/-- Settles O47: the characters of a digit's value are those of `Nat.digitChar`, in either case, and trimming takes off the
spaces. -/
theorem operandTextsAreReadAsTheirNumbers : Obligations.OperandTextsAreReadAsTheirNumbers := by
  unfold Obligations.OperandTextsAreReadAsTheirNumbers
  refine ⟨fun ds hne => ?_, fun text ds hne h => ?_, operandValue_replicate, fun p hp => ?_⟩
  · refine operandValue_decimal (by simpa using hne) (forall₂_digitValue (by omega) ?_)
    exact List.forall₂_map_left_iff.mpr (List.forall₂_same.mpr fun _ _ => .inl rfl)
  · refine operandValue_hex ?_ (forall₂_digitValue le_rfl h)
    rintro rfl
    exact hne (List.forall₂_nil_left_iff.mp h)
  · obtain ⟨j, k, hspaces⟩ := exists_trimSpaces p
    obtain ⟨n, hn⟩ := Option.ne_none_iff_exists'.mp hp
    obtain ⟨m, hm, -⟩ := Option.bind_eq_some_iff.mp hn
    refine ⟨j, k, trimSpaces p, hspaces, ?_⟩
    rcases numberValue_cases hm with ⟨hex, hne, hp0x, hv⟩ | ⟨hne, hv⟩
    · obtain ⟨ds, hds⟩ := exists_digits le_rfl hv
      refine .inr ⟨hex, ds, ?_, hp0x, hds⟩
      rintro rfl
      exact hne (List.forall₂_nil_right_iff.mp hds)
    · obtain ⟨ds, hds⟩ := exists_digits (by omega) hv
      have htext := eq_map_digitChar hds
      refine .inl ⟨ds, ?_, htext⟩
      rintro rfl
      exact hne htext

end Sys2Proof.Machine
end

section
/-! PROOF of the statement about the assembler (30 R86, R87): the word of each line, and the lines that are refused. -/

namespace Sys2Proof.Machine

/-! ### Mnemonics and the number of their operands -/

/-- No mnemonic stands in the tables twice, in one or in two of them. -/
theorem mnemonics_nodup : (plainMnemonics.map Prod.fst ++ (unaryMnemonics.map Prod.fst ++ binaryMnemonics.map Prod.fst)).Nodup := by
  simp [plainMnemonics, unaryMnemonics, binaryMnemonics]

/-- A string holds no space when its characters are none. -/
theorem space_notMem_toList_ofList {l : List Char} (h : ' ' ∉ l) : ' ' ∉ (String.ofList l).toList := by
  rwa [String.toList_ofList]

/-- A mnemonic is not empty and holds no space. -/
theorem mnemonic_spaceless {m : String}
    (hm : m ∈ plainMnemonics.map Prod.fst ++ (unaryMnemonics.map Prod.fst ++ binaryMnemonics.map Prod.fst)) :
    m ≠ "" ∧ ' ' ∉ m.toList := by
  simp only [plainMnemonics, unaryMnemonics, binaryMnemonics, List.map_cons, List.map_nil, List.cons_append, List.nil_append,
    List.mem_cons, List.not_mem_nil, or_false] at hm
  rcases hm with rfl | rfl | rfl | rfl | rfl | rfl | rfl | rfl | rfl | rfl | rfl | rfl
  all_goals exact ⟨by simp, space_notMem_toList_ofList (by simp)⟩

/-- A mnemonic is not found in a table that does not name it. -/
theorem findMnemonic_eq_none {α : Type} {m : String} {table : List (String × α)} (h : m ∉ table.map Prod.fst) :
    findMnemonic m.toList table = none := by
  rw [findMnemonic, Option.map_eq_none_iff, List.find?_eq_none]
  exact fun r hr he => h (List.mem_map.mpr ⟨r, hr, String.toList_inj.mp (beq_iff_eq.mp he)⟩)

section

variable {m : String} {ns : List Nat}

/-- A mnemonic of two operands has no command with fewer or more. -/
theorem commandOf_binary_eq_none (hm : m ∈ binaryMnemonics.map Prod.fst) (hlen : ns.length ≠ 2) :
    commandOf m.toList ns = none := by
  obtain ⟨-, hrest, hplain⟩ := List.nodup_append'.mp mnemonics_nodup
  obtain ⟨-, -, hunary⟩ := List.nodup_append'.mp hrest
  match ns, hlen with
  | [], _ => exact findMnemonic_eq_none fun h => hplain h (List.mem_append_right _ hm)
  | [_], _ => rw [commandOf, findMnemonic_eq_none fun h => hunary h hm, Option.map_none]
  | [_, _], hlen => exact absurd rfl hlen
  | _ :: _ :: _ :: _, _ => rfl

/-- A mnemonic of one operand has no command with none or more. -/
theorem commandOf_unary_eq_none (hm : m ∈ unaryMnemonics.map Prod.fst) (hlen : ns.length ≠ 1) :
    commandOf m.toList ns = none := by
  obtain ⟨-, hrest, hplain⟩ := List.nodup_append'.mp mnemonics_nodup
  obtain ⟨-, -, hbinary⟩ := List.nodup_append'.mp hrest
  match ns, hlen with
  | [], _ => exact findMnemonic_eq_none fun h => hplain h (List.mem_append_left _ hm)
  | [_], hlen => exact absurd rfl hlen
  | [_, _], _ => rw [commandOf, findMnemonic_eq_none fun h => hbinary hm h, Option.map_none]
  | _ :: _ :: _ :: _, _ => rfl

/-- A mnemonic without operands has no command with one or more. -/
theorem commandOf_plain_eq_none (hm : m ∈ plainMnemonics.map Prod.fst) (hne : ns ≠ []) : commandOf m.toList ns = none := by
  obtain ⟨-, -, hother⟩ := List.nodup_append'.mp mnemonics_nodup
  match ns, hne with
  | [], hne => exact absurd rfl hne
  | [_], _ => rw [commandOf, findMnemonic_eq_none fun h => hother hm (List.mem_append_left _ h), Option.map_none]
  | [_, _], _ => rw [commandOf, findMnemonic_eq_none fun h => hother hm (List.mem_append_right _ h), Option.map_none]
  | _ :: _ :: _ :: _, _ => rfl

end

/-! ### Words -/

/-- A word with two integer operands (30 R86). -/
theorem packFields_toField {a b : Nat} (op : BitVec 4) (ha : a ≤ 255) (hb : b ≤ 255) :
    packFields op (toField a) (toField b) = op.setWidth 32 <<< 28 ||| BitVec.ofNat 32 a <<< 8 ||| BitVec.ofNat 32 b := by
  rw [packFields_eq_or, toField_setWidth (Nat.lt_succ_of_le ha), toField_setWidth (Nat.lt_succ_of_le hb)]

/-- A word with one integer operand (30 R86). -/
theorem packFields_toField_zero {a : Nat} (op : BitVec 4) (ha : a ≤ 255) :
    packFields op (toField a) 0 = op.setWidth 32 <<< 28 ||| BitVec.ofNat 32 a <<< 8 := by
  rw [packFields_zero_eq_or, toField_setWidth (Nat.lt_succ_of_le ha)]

TASK REQUIREMENTS>
Write down, word for word, the lines above from the one containing "(List.mem_append_left _ hm)" through the one containing "(List.mem_append_right _ h), Option.map_none]", both ends included.

OUTPUT FOR THIS TASK>
  | [], _ => exact findMnemonic_eq_none fun h => hplain h (List.mem_append_left _ hm)
  | [_], hlen => exact absurd rfl hlen
  | [_, _], _ => rw [commandOf, findMnemonic_eq_none fun h => hbinary hm h, Option.map_none]
  | _ :: _ :: _ :: _, _ => rfl

/-- A mnemonic without operands has no command with one or more. -/
theorem commandOf_plain_eq_none (hm : m ∈ plainMnemonics.map Prod.fst) (hne : ns ≠ []) : commandOf m.toList ns = none := by
  obtain ⟨-, -, hother⟩ := List.nodup_append'.mp mnemonics_nodup
  match ns, hne with
  | [], hne => exact absurd rfl hne
  | [_], _ => rw [commandOf, findMnemonic_eq_none fun h => hother hm (List.mem_append_left _ h), Option.map_none]
  | [_, _], _ => rw [commandOf, findMnemonic_eq_none fun h => hother hm (List.mem_append_right _ h), Option.map_none]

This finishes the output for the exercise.